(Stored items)
..............................

/-! ## Slots (02 R49, R55) -/

/-- An accepted command, or a part of another core's group command, that takes a slot of the core's engine; the own core's part uses the
slot of its command (11 R278). -/
def Cmd.takesSlot (c : Nat) (m : Cmd) : Bool :=
  match m.parent with
  | some (d, _) => d != c
  | none => true

/-- A word of fab.ld, fab.st or fab.amo that waits for its reply holds a fabric slot, while a repair delays its access too (13 R319, 15 R382). -/
def Slot.holdsFab (sl : Slot) : Bool :=
  match sl.held with
  | some h =>
    (match resolvingMove h.moves with
      | some m => blockOf m.dst == 0x1B && decide (opOf m.dst ≤ 2)
      | none => false)
    && (match h.why with
      | .remote _ => true
      | .fePeer _ => true
      | .feLocal _ => true
      | .feAt _ => true
      | .repair _ => true
      | _ => false)
  | none => false

/-- The fabric slots of a core in use (13 R319). -/
def Core.fabUsed (k : Core) : Nat := k.fab.cmds.length + (k.slotsWhere Slot.holdsFab).length

/-- The free command slots of an engine: 0 copy, 1 matrix, 2 vector, 3 fabric, 4 collective of the die (02 R49). A remote access
holds a fabric slot until its reply (13 R319). -/
def State.freeSlots (s : State) (c unit : Nat) : Nat :=
  let k := s.core c
  match unit with
  | 0 => 64 - k.cpy.cmds.length
  | 1 => 32 - (k.mx.cmds.filter (Cmd.takesSlot c)).length
  | 2 => 32 - k.vx.cmds.length
  | 3 => 16 - k.fabUsed
  | _ => 64 - (s.die (dieOf c)).col.cmds.length

/-- An entry of the line that still waits for a unit. -/
def Core.inLine (k : Core) (unit : Nat) (e : Nat × Nat) : Bool :=
  e.2 == unit && (match (k.slot e.1).held with
    | some h => h.why == .engine unit
    | none => false)

/-- A trigger of slot i must wait: no slot is free, or a word that issued before it waits (02 R55). -/
def State.mustWait (s : State) (c i unit : Nat) : Bool :=
  s.freeSlots c unit == 0 || ((s.core c).slotWait.takeWhile (fun e => e.1 != i)).any ((s.core c).inLine unit)

/-- Strand i stands at the head of the line, or no more in it. -/
def State.headLine (s : State) (c i : Nat) (on : Bool) (unit : Nat) : State :=
  let k := s.core c
  let rest := k.slotWait.filter (fun e => e.1 != i)
  s.setCore c { k with slotWait := if on then (i, unit) :: rest else rest }

/-- The word joins the line for a slot. -/
def State.joinLine (s : State) (c i unit : Nat) : State :=
  let k := s.core c
  if k.slotWait.any (fun e => e.1 == i) then s else s.setCore c { k with slotWait := k.slotWait ++ [(i, unit)] }

/-- A word that waits for a slot holds before anything of it is checked (10 R244). -/
def slotHold (cx : Ctx) (s : State) (unit : Nat) : Trig :=
  .hold (s.joinLine cx.core cx.slot unit) (.engine unit) .issued none

/-- Slots of a unit have become free: a grant is due to the cores where a word waits for one. -/
def State.slotFreed (s : State) (c unit : Nat) : State :=
  let cores := if unit = 4 then (s.cores.filter (fun e => dieOf e.1 == dieOf c)).map (·.1) else [c]
  cores.foldl (fun s d =>
    if (s.core d).slotWait.any ((s.core d).inLine unit) && !s.agenda.contains (.engineSlotGrant d unit) then
      s.push (.engineSlotGrant d unit) else s) s

/-! ## Acceptance (10 R243, R244) -/

/-- The completion post of an operand port in the layout of cpy.o (10 R243). -/
def portNoPost (o : Word) : Bool := o.getLsbD 10
def portSem (o : Word) : Nat := bitsOf o.toNat 0 10
def portN (o : Word) : Nat := if bitsOf o.toNat 16 32 = 0 then 1 else bitsOf o.toNat 16 32

/-- The checks of a block address, and the block (10 R244). -/
def State.blockAt (s : State) (c : Nat) (sl : Slot) (t post : Word) : Except FaultInfo (Nat × Block) :=
  let g := sl.seg (segNo t)
  let k := s.core c
  if g.space ≠ 1 || !g.rd then .error (faultAt cSegRights t)
  else if g.limit < offOf t + 64 then .error (faultAt cSegLimit t)
  else
    match g.locate 0 (offOf t) 64 with
    | none => .error (faultAt cSegLimit t)
    | some l =>
      if l % 64 ≠ 0 then .error (faultAt cMisaligned t)
      else if !portNoPost post && decide (k.cellD.sems ≤ portSem post) then .error (bare cSemRange)
      else if k.store.lost 8 l 64 then .error (faultAt cDataLost t)
      else .ok (l, k.store.block l)

/-- Bits lo + w − 1 to lo of a block. -/
def blkBits (b : Block) (lo w : Nat) : Nat := bitsOf b.toNat lo w

/-- A generic address in a block. -/
def blkWord (b : Block) (byte : Nat) : Word := BitVec.ofNat 64 (blkField b byte 8)

/-- A command as accepted, with nothing done. -/
def Cmd.fresh (cx : Ctx) (sl : Slot) (part seq loc : Nat) (blk : Block) (port : Word) : Cmd :=
  { seq := seq, op := cx.m.dst, slot := cx.slot, serial := sl.serial, gsi := sl.gsi, core := cx.core, part := part, loc := loc
    blk := blk, port := port, segL := sl.segL, segH := sl.segH, rm := 0, smap := 0, dmap := 0, tables := [], first := 0, last := 0
    pend := [], woken := false, entry := [], transit := none, sleeping := [], wrote := [], active := false, finished := false, matched := false, mask := [], flags := 0
    fault := 0, dropped := 0, oob := 0, lost := [], parent := none, waiting := [], parts := 0, row0 := 0, col0 := 0, object := (0, 0, 0) }

/-- Segment k of a command. -/
def Cmd.seg (m : Cmd) (k : Nat) : Seg := segOf (m.segL.get 0 k) (m.segH.get 0 k)

/-- The sequence counter after an acceptance. -/
def Engine.accept (e : Engine) (m : Cmd) : Engine := { e with cmds := e.cmds ++ [m], seq := e.seq + 1 }

def Engine.map (e : Engine) (p : Cmd → Bool) (f : Cmd → Cmd) : Engine := { e with cmds := e.cmds.map (fun m => if p m then f m else m) }

/-- The limit of a segment, and the extent in the spaces listed at the lowest and at the highest byte, for offsets lo to hi − 1 (10 R250, 11 R274). -/
def Seg.holds (g : Seg) (known : List Nat) (members : Nat) (lo hi : Int) : Bool :=
  decide (0 ≤ lo) && decide (hi ≤ g.limit)
    && (if known.contains g.space then
      (g.locate members lo.toNat (min 1 (hi - lo)).toNat).isSome && (g.locate members (max lo (hi - 1)).toNat (min 1 (hi - lo)).toNat).isSome else true)

/-- The check of an operand that lies at offsets lo to hi − 1 of the segment of a generic address: space, right and log area, limit and
extent, then the offset's alignment (10 R250, 11 R274, R283). The extent of a copy's elements in cluster space is tested at each piece, that of every other operand
here. -/
def State.operandFault (s : State) (c : Nat) (sl : Slot) (ga : Word) (spaces known : List Nat) (wr : Bool) (lo hi : Int) (align : Nat) :
    Option FaultInfo :=
  let g := sl.seg (segNo ga)
  if !spaces.contains g.space || !g.allows (!wr) wr false then some (faultAt cSegRights ga)
  else if !g.holds known (panMembers (s.cell c).paninfo) lo hi then some (faultAt cSegLimit ga)
  else if g.space = 1 && s.logArea c (g.base + lo.toNat) (hi - lo).toNat then some (faultAt cSegRights ga)
  else if align ≠ 0 ∧ offOf ga % align ≠ 0 then some (faultAt cMisaligned ga)
  else none

/-- The first failure of a list of checks. -/
def firstFault : List (Option FaultInfo) → Option FaultInfo
  | [] => none
  | some f :: _ => some f
  | none :: r => firstFault r

/-! ## Where elements lie (10 R250, R262, 13 R321) -/

/-- Where the bytes of an element lie. remote names another device; slot and part of the request are filled in by the sender. -/
inductive Place where
  | core (core addr : Nat)
  | plane (addr : Nat)
  | device (va : Nat) (cached : Bool)
  | remote (device space member core addr : Nat)
  deriving DecidableEq, Repr

/-- The gang of a cell may access a member: its own, or one that it holds (13 R337). -/
def State.attachedTo (s : State) (cell : Cell) (m : Nat) : Bool :=
  m == panMember cell.paninfo
    || (match s.panAt (panId cell.paninfo) with
      | some q => q.attached.contains (panMember cell.paninfo, m)
      | none => false)

/-- The place of a panorama-window location, after the check that its member is attached (13 R321). -/
def State.placePan (s : State) (cell : Cell) (l : Nat) : Except Nat Place :=
  let m := l / 2 ^ 28
  let k := bitsOf l 21 7
  match s.member (panId cell.paninfo) m with
  | none => .error cDeparted
  | some mb =>
    if mb.device ≠ s.device.toNat then
      (if s.router.unreachable.contains mb.device then .error cUnreachable else .ok (.remote mb.device 3 m k (l % 2 ^ 21)))
    else
      let tgt := mb.cluster * 96 + k
      match (s.core tgt).cell with
      | some t =>
        if panValid t.paninfo && panId t.paninfo == panId cell.paninfo && panMember t.paninfo == m then .ok (.core tgt (l % 2 ^ 21))
        else .error cSegRights
      | none => .error cSegRights

/-- The place of a domain-space location (13 R318, R321). On the own device the peer partition is the source's own, and the engine's accesses agree with the own line cache
(07 R164). -/
def State.placeDomain (s : State) (part l : Nat) : Except Nat Place :=
  let d := l / 2 ^ 42
  if d = s.device.toNat then .ok (.device (l % 2 ^ 42) true)
  else if s.router.unreachable.contains d then .error cUnreachable
  else if (s.part part).bind.has d then .ok (.remote d 5 ((s.part part).bind.get 0 d) 0 (l % 2 ^ 42))
  else .error cSegRights

/-- An operand at offsets lo to hi − 1 of a segment touches the log area of core c, through either space (07 R174; notes/assumptions/86.md). -/
def Seg.meetsLog (g : Seg) (c : Nat) (lo hi : Int) : Bool :=
  let a : Int := if g.space = 2 then ((c % 96 * 2 ^ 21 : Nat) : Int) else 0
  (g.space == 1 || g.space == 2) && decide (a + 0x17F000 < (g.base : Int) + hi) && decide ((g.base : Int) + lo < a + 0x180000)

/-- The place of n bytes at offset f of a segment, for an engine of core c, with the checks that are made at each piece (10 R262). A piece in the log area is
refused on every core, the own one included (notes/assumptions/86.md). -/
def State.place (s : State) (c : Nat) (g : Seg) (f n : Nat) : Except Nat Place :=
  let cell := s.cell c
  match g.locate (panMembers cell.paninfo) f n with
  | none => .error cSegLimit
  | some l =>
    match g.space with
    | 1 => .ok (.core c l)
    | 2 =>
      let tgt := clusterTarget c l
      match (s.core tgt).cell with
      | some t =>
        if t.launch ≠ cell.launch || s.logArea tgt (l % 2 ^ 21) n then .error cSegRights else .ok (.core tgt (l % 2 ^ 21))
      | none => .error cSegRights
    | 3 =>
      if !panValid cell.paninfo then .error cSegRights
      else if !s.attachedTo cell (l / 2 ^ 28) then .error cDeparted
      else s.placePan cell l
    | 4 => .ok (.device l true)
    | 5 => s.placeDomain cell.part l
    | _ => .ok (.plane l)

/-- The identity of an attach of member own of a panorama to a member elsewhere, above those of strands and engine commands. -/
def attachId (p own m : Nat) : Nat := 2 ^ 34 + (p * 512 + own) * 512 + m

/-! ## Reads and writes of elements (10 R257, R258, R262) -/

/-- The mask of the bytes of a range that lie in uncorrectable granules: bit j for byte j. -/
def lostBytes (g : Nat) (m : Mem) (a n : Nat) : Nat :=
  (List.range n).foldl (fun acc j => if m.bad.contains ((a + j) / g) then acc + 2 ^ j else acc) 0

/-- What an engine read of an element gives. lost is the mask of its uncorrectable bytes; held meets a region under repair (15 R382). -/
inductive Got where
  | val (v lost : Nat)
  | page (va : Nat)
  | held (stack : Nat)
  | fail (code : Nat)
  | far (device space member core addr : Nat)
  deriving DecidableEq, Repr

/-- What an engine write of an element comes to. log waits for log space (07 R173). -/
inductive Put where
  | done
  | page (va : Nat)
  | held (stack : Nat)
  | log
  | fail (code : Nat)
  | far (device space member core addr : Nat)
  deriving DecidableEq, Repr

/-- The bytes that a core's line cache holds dirty replace those of memory (07 R164). -/
def Core.overDirty (k : Core) (part va n v lost : Nat) : Nat × Nat :=
  (List.range n).foldl (fun acc j =>
    match k.findLine part (va + j) with
    | some l =>
      if l.dirty.getLsbD ((va + j) % 64 / 8) then
        (acc.1 - bitsOf acc.1 (8 * j) 8 * 2 ^ (8 * j) + blkField l.data ((va + j) % 64) 1 * 2 ^ (8 * j),
         acc.2 - bitsOf acc.2 j 1 * 2 ^ j)
      else acc
    | none => acc) (v, lost)

/-- An engine of core c reads n bytes; full/empty bits are ignored (10 R257, R262). A read of another core's store wakes it (18 R453). -/
def State.get (s : State) (c : Nat) (p : Place) (n : Nat) : State × Got :=
  match p with
  | .core d a =>
    let m := (s.core d).store
    ((if d = c then s else s.arouse d).countCore d a n, .val (m.read a n) (lostBytes 8 m a n))
  | .plane a =>
    let m := (s.core c).plane
    (s.countPlane c a n, .val (m.read a n) (lostBytes 8 m a n))
  | .device va cached =>
    let part := (s.cell c).part
    let t := s.translate (clusterOf c) part va true false
    match t.2 with
    | .fault code => (t.1, .fail code)
    | .park => (t.1, .page va)
    | .ok phys disc _ =>
      match (if disc then none else t.1.heldRange phys n) with
      | some k => (t.1, .held k)
      | none =>
      let v := if disc then 0 else t.1.memory.read phys n
      let lost := if disc then 0 else lostBytes 32 t.1.memory phys n
      let r := if cached then (t.1.core c).overDirty part va n v lost else (v, lost)
      (if r.2 = 0 then t.1 else t.1.countStack phys n, .val r.1 r.2)
  | .remote d sp m k a => (s, .far d sp m k a)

..............................

Directions:
Output only an exact transcription of the lines above from the one with "def State.placePan (s" up to and including the one with "if mb.device ≠ s.device.toNat then".

Exercise solution:
def State.placePan (s : State) (cell : Cell) (l : Nat) : Except Nat Place :=
  let m := l / 2 ^ 28
  let k := bitsOf l 21 7
  match s.member (panId cell.paninfo) m with
  | none => .error cDeparted
  | some mb =>
    if mb.device ≠ s.device.toNat then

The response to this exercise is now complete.